◆ **Problem description**
Starting at the line with "else match s.results l with", retype each line exactly up to and including the final line of the records below.

==============================

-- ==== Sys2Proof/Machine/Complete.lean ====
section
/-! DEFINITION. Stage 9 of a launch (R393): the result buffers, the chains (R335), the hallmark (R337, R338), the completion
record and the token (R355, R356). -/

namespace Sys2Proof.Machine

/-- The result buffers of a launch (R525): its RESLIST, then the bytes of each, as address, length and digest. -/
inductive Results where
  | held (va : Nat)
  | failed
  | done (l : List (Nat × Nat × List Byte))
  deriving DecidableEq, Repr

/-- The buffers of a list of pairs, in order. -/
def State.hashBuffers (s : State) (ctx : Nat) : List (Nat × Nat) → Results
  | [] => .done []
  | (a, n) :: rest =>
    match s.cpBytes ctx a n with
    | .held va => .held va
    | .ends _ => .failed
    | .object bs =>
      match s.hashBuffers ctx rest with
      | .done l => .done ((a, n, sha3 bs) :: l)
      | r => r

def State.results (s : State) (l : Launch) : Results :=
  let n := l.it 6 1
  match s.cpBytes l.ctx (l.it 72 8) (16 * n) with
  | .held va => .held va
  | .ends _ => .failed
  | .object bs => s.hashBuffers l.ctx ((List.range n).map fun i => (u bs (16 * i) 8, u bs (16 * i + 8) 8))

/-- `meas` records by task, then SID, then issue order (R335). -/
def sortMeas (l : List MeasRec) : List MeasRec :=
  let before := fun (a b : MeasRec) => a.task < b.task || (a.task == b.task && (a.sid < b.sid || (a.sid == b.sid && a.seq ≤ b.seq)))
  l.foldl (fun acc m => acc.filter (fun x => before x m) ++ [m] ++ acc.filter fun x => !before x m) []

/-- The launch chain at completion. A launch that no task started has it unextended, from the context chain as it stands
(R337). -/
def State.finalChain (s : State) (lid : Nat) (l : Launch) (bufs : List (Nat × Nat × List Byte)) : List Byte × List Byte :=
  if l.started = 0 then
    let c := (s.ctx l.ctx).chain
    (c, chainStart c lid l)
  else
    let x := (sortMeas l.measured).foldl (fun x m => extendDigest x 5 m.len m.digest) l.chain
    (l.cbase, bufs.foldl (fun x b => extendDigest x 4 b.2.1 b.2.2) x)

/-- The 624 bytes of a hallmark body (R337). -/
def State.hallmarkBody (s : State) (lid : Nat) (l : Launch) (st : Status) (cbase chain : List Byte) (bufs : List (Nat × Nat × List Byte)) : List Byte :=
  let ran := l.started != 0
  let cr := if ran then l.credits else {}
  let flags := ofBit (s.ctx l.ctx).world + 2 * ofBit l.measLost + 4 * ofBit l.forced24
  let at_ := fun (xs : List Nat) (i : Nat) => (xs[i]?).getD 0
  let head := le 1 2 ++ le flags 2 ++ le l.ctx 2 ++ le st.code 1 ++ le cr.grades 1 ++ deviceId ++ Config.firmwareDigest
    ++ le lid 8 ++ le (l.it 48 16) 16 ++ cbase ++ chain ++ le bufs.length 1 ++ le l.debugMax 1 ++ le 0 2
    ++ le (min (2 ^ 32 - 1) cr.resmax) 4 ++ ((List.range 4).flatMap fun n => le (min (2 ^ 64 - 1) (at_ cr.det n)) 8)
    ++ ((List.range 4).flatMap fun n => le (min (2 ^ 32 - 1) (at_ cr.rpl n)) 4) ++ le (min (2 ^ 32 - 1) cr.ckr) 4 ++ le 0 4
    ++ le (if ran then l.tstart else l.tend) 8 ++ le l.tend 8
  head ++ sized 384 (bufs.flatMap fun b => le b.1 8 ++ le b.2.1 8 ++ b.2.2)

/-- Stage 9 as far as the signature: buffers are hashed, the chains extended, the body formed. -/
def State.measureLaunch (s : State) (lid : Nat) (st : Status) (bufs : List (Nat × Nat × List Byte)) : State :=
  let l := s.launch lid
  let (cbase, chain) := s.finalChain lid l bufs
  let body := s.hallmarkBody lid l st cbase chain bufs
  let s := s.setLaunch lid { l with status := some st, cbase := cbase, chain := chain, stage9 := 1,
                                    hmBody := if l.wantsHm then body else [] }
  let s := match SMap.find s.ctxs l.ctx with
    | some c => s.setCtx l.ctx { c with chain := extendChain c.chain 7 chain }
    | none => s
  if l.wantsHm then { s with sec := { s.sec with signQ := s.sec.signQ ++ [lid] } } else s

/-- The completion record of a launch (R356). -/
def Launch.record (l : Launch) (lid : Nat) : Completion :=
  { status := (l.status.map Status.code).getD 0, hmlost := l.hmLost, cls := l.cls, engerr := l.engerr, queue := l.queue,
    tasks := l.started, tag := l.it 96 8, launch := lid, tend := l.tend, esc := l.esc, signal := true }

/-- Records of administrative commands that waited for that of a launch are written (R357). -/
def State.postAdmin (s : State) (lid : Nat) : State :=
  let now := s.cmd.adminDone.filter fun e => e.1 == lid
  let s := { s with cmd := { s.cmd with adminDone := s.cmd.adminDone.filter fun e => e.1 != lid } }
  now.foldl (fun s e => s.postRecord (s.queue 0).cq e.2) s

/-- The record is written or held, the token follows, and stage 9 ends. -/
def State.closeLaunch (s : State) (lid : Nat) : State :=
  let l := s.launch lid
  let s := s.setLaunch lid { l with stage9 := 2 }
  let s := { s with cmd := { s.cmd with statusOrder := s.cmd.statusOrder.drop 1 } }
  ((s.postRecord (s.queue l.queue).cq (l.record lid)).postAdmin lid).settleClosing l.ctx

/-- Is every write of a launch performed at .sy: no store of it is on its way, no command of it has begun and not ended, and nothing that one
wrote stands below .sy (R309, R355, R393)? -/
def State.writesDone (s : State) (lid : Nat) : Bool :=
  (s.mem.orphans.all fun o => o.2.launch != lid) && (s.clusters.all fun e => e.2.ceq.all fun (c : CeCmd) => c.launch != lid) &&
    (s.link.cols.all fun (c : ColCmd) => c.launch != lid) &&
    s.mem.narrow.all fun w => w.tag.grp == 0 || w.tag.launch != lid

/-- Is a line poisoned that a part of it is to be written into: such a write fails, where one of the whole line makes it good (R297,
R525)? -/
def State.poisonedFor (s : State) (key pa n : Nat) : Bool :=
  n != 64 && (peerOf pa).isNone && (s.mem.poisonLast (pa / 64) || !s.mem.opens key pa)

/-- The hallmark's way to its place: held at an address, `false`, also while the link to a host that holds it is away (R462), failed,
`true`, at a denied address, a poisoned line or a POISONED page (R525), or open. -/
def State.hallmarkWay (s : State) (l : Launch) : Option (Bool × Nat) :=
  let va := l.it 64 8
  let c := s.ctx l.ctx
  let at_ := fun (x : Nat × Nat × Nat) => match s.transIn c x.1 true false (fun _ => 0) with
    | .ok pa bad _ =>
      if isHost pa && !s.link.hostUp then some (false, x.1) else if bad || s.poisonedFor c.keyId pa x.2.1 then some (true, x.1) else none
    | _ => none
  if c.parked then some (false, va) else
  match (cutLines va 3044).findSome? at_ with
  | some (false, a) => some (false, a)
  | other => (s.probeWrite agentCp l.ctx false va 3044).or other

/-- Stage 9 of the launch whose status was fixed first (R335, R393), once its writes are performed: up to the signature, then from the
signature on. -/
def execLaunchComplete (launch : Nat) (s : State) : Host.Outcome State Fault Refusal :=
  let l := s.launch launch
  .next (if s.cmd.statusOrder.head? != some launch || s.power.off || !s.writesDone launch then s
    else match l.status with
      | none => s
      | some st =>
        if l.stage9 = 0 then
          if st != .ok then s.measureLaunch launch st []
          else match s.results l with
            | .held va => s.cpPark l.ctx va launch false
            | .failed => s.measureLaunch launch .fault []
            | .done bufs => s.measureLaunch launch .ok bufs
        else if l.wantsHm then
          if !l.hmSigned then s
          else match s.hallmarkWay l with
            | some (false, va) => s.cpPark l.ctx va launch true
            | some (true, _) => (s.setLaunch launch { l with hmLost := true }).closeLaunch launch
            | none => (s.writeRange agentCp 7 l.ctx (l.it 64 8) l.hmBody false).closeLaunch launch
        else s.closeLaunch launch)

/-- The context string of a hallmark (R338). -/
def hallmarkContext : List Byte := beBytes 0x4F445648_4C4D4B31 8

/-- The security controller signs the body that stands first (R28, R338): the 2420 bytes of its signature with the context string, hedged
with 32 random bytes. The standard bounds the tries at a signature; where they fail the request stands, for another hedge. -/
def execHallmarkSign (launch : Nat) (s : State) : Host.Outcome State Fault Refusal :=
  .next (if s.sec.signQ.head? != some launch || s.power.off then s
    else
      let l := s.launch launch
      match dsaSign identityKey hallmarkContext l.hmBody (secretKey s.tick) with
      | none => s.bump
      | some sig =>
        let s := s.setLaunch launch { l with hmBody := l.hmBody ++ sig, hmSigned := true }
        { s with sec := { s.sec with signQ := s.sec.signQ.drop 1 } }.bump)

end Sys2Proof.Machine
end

==============================

◆ **Solution to the problem**
          else match s.results l with
            | .held va => s.cpPark l.ctx va launch false
            | .failed => s.measureLaunch launch .fault []
            | .done bufs => s.measureLaunch launch .ok bufs
        else if l.wantsHm then
          if !l.hmSigned then s
          else match s.hallmarkWay l with
            | some (false, va) => s.cpPark l.ctx va launch true
            | some (true, _) => (s.setLaunch launch { l with hmLost := true }).closeLaunch launch
            | none => (s.writeRange agentCp 7 l.ctx (l.it 64 8) l.hmBody false).closeLaunch launch
        else s.closeLaunch launch)

/-- The context string of a hallmark (R338). -/
def hallmarkContext : List Byte := beBytes 0x4F445648_4C4D4B31 8

/-- The security controller signs the body that stands first (R28, R338): the 2420 bytes of its signature with the context string, hedged
with 32 random bytes. The standard bounds the tries at a signature; where they fail the request stands, for another hedge. -/
def execHallmarkSign (launch : Nat) (s : State) : Host.Outcome State Fault Refusal :=
  .next (if s.sec.signQ.head? != some launch || s.power.off then s
    else
      let l := s.launch launch
      match dsaSign identityKey hallmarkContext l.hmBody (secretKey s.tick) with
      | none => s.bump
      | some sig =>
        let s := s.setLaunch launch { l with hmBody := l.hmBody ++ sig, hmSigned := true }
        { s with sec := { s.sec with signQ := s.sec.signQ.drop 1 } }.bump)

end Sys2Proof.Machine
end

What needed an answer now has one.